A couple of transcriptome-wide association study (TWAS) analyses identified eleven candidate genes at 3p21.31. However, only two genes, i.e., LZTFL1 and SLC6A20, showed strong 3C contacts with the rs17713054 enhancer and lung expression quantitative trait loci. Scientists found that both LZTFL1 and SLC6A20 genes have higher expression in the presence of the rs17713054 risk allele.

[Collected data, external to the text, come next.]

/-- Of R481, R487, R493 to R497 and R499 of spec/18_bellhouse_ethernet.md, on a port that receives and whose firmware
runs PTP, for messages it accepts over the transport and of the domain it is set to. A Sync of the time source is counted; a two-step
one waits for its Follow_Up, a one-step one gives the offset's difference at once, and the Follow_Up of the Sync that
waits gives it with both corrections. A Pdelay_Req outside the default profile is answered with its receipt time, and
so is a Delay_Req to a master of that profile. The Follow_Up of a peer delay answer gives the path delay with
neighborRateRatio, and the stamps of the next one. An Announce of another clock, fewer than 255 steps away, is
remembered; where no other clock is heard and the other port has no link and is no source, a better data set than the device's own,
its clockClass above 127, makes the port the source under that parent, with its UTC fields, and a worse one makes it
a master as its ROLE admits (the comparison is log entry 151's). A management message is discarded and counted. A master's timer queues its
Sync for the next point of its grid. A time source that falls silent, in Syncs or in Announces, ends LOCKED in
HOLDOVER with a MINOR of group 38 and leaves network time, while no interrupt is asked for; the other port stays as it
is where a port is named, but for the stamps of its last peer delay exchange, which a step of time drops. -/
def Obligations.PrecisionTime : Prop :=
  (∀ (s : State) (p : Fin 2) (f : RxFrame) (m : PtpIn), macUp p s = true → f.fcsOk = true →
    frameOk s.eth.port[p] f (isGptp p s) (rowPtp s.eth.port[p] f) = true →
    m.domain = (s.eth.port[p]).ptp.domain → ptpRuns p s = true → isSource p s = true →
    m.twoStep = true →
    Answers (exec (.syncReceived p f m) s) fun t =>
      (t.eth.port[p]).syncRx = bump 65535 1 (s.eth.port[p]).syncRx ∧
      (t.eth.port[p]).syncWait = some ⟨m.seq, ingress p m s, m.correction⟩ ∧
      t.eth.port[1 - p] = s.eth.port[1 - p] ∧ t.bel = s.bel ∧ Keeps [.eth] s t) ∧
  (∀ (s : State) (p : Fin 2) (f : RxFrame) (m : PtpIn), macUp p s = true → f.fcsOk = true → frameOk s.eth.port[p] f (isGptp p s) (rowPtp s.eth.port[p] f) = true →
    m.domain = (s.eth.port[p]).ptp.domain → ptpRuns p s = true →
    isSource p s = true → m.twoStep = false →
    Answers (exec (.syncReceived p f m) s) fun t =>
      (t.eth.port[p]).syncRx = bump 65535 1 (s.eth.port[p]).syncRx ∧
      (t.eth.port[p]).syncDiff = ingress p m s - m.time - (m.correction + (s.eth.port[p]).asym) ∧
      (t.eth.port[p]).syncWait = none ∧ (t.eth.port[p]).ptpState = .slave ∧
      t.eth.port[1 - p] = { s.eth.port[1 - p] with turn := (t.eth.port[1 - p]).turn }) ∧
  (∀ (s : State) (p : Fin 2) (f : RxFrame) (m : PtpIn) (w : SyncWait), macUp p s = true → f.fcsOk = true →
    frameOk s.eth.port[p] f (isGptp p s) (rowPtp s.eth.port[p] f) = true →
    m.domain = (s.eth.port[p]).ptp.domain → ptpRuns p s = true → isSource p s = true →
    (s.eth.port[p]).syncWait = some w → w.seq = m.seq →
    Answers (exec (.followUpReceived p f m) s) fun t =>
      (t.eth.port[p]).syncWait = none ∧ (t.eth.port[p]).ptpState = .slave ∧
      (t.eth.port[p]).syncDiff =
        w.ingress - m.time - (w.correction + m.correction + (s.eth.port[p]).asym) ∧
      t.eth.port[1 - p] = { s.eth.port[1 - p] with turn := (t.eth.port[1 - p]).turn }) ∧
  (∀ (s : State) (p : Fin 2) (f : RxFrame) (m : PtpIn), macUp p s = true → f.fcsOk = true →
    frameOk s.eth.port[p] f (isGptp p s) (rowPtp s.eth.port[p] f) = true →
    m.domain = (s.eth.port[p]).ptp.domain → ptpRuns p s = true →
    (s.eth.port[p]).ptp.profile ≠ 0 →
    Answers (exec (.delayExchangeMessageReceived p f .pdelayReq m) s) fun t =>
      ((t.eth.port[p]).egress[(7 : Fin 8)] = (s.eth.port[p]).egress[(7 : Fin 8)] ++
        [⟨.ptp .pdelayResp m.seq (ingress p m s) m.correction, none, true⟩]) ∧
      t.eth.port[1 - p] = s.eth.port[1 - p] ∧ Keeps [.eth] s t) ∧
  (∀ (s : State) (p : Fin 2) (f : RxFrame) (m : PtpIn), macUp p s = true → f.fcsOk = true → frameOk s.eth.port[p] f (isGptp p s) (rowPtp s.eth.port[p] f) = true →
    m.domain = (s.eth.port[p]).ptp.domain → ptpRuns p s = true →
    (s.eth.port[p]).ptp.profile = 0 → (s.eth.port[p]).ptpState = .master →
    Answers (exec (.delayExchangeMessageReceived p f .delayReq m) s) fun t =>
      ((t.eth.port[p]).egress[(6 : Fin 8)] = (s.eth.port[p]).egress[(6 : Fin 8)] ++
        [⟨.ptp .delayResp m.seq (ingress p m s) m.correction, none, true⟩]) ∧
      t.eth.port[1 - p] = s.eth.port[1 - p] ∧ Keeps [.eth] s t) ∧
  (∀ (s : State) (p : Fin 2) (f : RxFrame) (m : PtpIn) (t1 : Int) (w : PdelayWait) (r : Rat), macUp p s = true →
    f.fcsOk = true → frameOk s.eth.port[p] f (isGptp p s) (rowPtp s.eth.port[p] f) = true →
    m.domain = (s.eth.port[p]).ptp.domain → ptpRuns p s = true → (s.eth.port[p]).ptp.profile ≠ 0 →
    (s.eth.port[p]).delayT3 = some t1 → (s.eth.port[p]).pdelay = some w → w.seq = m.seq →
    r = rateRatio s.eth.port[p] (some (m.time + w.correction + m.correction)) w.t4 →
    Answers (exec (.delayExchangeMessageReceived p f .pdelayRespFollowUp m) s) fun t =>
      (t.eth.port[p]).pathDelay =
        roundEven (roundRat (r * (w.t4 - t1 : Int)) - (m.time - w.t2) - (w.correction + m.correction)) 2 ∧
      (t.eth.port[p]).ratio = r ∧
      (t.eth.port[p]).turn = some (m.time + w.correction + m.correction, w.t4) ∧
      t.eth.port[1 - p] = s.eth.port[1 - p] ∧ Keeps [.eth] s t) ∧
  (∀ (s : State) (p : Fin 2) (f : RxFrame) (a : AnnounceIn), macUp p s = true → f.fcsOk = true →
    frameOk s.eth.port[p] f (isGptp p s) (rowPtp s.eth.port[p] f) = true →
    a.domain = (s.eth.port[p]).ptp.domain → ptpRuns p s = true → a.data.sender ≠ clockIdentity s →
    a.data.steps < 255 →
    Answers (exec (.announceReceived p f a) s) fun t =>
      (∃ x ∈ (t.eth.port[p]).foreign, x.data = a.data ∧ x.at' = s.now) ∧
      (t.eth.port[1 - p]).foreign = (s.eth.port[1 - p]).foreign ∧ netTime t = netTime s) ∧
  (∀ (s : State) (p : Fin 2) (f : RxFrame) (a : AnnounceIn), macUp p s = true → f.fcsOk = true →
    frameOk s.eth.port[p] f (isGptp p s) (rowPtp s.eth.port[p] f) = true →
    a.domain = (s.eth.port[p]).ptp.domain → decides p s = true → coresUp s = true →
    a.data.sender ≠ clockIdentity s → a.data.steps < 255 → (s.eth.port[1 - p]).link = false → isSource (1 - p) s = false →
    (s.eth.port[p]).ptp.role ≠ 3 → 127 < (ownData s).clockClass →
    (∀ x ∈ (s.eth.port[p]).foreign, x.data.sender = a.data.sender ∧ x.data.senderPort = a.data.senderPort) →
    ((s.eth.port[p]).ptp.profile = 2 ∨ ∃ x ∈ (s.eth.port[p]).foreign, x.fresh s.eth.port[p] s = true) →
    Answers (exec (.announceReceived p f a) s) fun t =>
      ((ownData s).better a.data = false →
        ((t.eth.port[p]).ptpState = .uncalibrated ∨ (t.eth.port[p]).ptpState = .slave) ∧
        (t.eth.port[p]).parent = some a.data ∧ t.bel.utcOffset = a.utcOffset ∧
        t.bel.utcValid = a.utcValid ∧ t.bel.leap59 = a.leap59 ∧ t.bel.leap61 = a.leap61) ∧
      ((ownData s).better a.data = true → (t.eth.port[p]).parent = none ∧
        (t.eth.port[p]).ptpState = (if (s.eth.port[p]).ptp.role = 1 then .listening
          else if (s.eth.port[p]).ptpState = .preMaster then
            (if (s.eth.port[p]).ptp.profile = 2 then .master else .preMaster)
          else .master))) ∧
  (∀ (s : State) (p : Fin 2) (f : RxFrame), macUp p s = true → f.fcsOk = true →
    frameOk s.eth.port[p] f (isGptp p s) (rowPtp s.eth.port[p] f) = true →
    Answers (exec (.managementMessageReceived p f) s) fun t =>
      (t.eth.port[p]).ptpIgnored = bump 65535 1 (s.eth.port[p]).ptpIgnored ∧
      t.eth.port[1 - p] = s.eth.port[1 - p] ∧ Keeps [.eth] s t) ∧
  (∀ (s : State) (p : Fin 2), macSends p s = true → ptpRuns p s = true →
    (s.eth.port[p]).ptpState = .master →
    Answers (exec (.ptpMessageTransmitTimer p .sync) s) fun t =>
      ((t.eth.port[p]).egress[(7 : Fin 8)] = (s.eth.port[p]).egress[(7 : Fin 8)] ++
        [⟨.ptp .sync (s.eth.port[p]).syncSeq 0 0,
          some (syncGrid (s.eth.port[p]).ptp.logSync (netTime s)), false⟩]) ∧
      (t.eth.port[p]).syncSeq = ((s.eth.port[p]).syncSeq + 1) % 65536 ∧
      t.eth.port[1 - p] = s.eth.port[1 - p] ∧ Keeps [.eth] s t) ∧
  (∀ (s : State) (p : Fin 2), coresUp s = true → sourcePort s = some p → s.bel.state = .locked →
    s.bel.onLock = false →
    Answers (exec .syncReceiptTimeout s) fun t =>
      t.bel.state = .holdover ∧ t.bel.lockLosses = bump 65535 1 s.bel.lockLosses ∧
      netTime t = netTime s ∧ Raised 38 .minor (2 + p.val * 16 + (composingSeq s).toNat * 65536) s t ∧
      Keeps [.bel, .rve] s t) ∧
  ∀ (s : State) (p : Fin 2), coresUp s = true → sourcePort s = some p → s.bel.state = .locked →
    s.bel.onLock = false →
    Answers (exec .announceReceiptTimeout s) fun t =>
      t.bel.state = .holdover ∧ t.bel.lockLosses = bump 65535 1 s.bel.lockLosses ∧
      (t.eth.port[p]).parent = none ∧ netTime t = netTime s ∧
      Raised 38 .minor (3 + p.val * 16 + (composingSeq s).toNat * 65536) s t ∧ Keeps [.bel, .rve, .eth] s t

The biological role of SLC6A20 in SARS-CoV-2 infection is not yet clear. Previous studies have indicated that SLC6A20 is primarily expressed in the kidneys and gastrointestinal tract. It is also linked with Mendelian disease that causes renal calculi because of the failure of the reuptake of glycine in the nephron. LZTFL1 is highly expressed in pulmonary epithelial cells that include ciliated epithelial cells. These cells are the primary cellular target for SARS-CoV-2 infection. An earlier study also showed that the LZTFL1 gene encodes a cytosolic leucine zipper protein connected with the epithelial marker E-cadherin. This protein is associated with the trafficking of numerous signaling molecules.

Conclusion

Researchers have determined 3p21.31 as the COVID-19 risk locus and have also shown that a higher risk of severe infection is associated with increased expression of LZTFL1, a known EMT inhibitor. The authors recommended more studies on the potential role of LZTFL1 and EMT in pulmonary pathogenesis.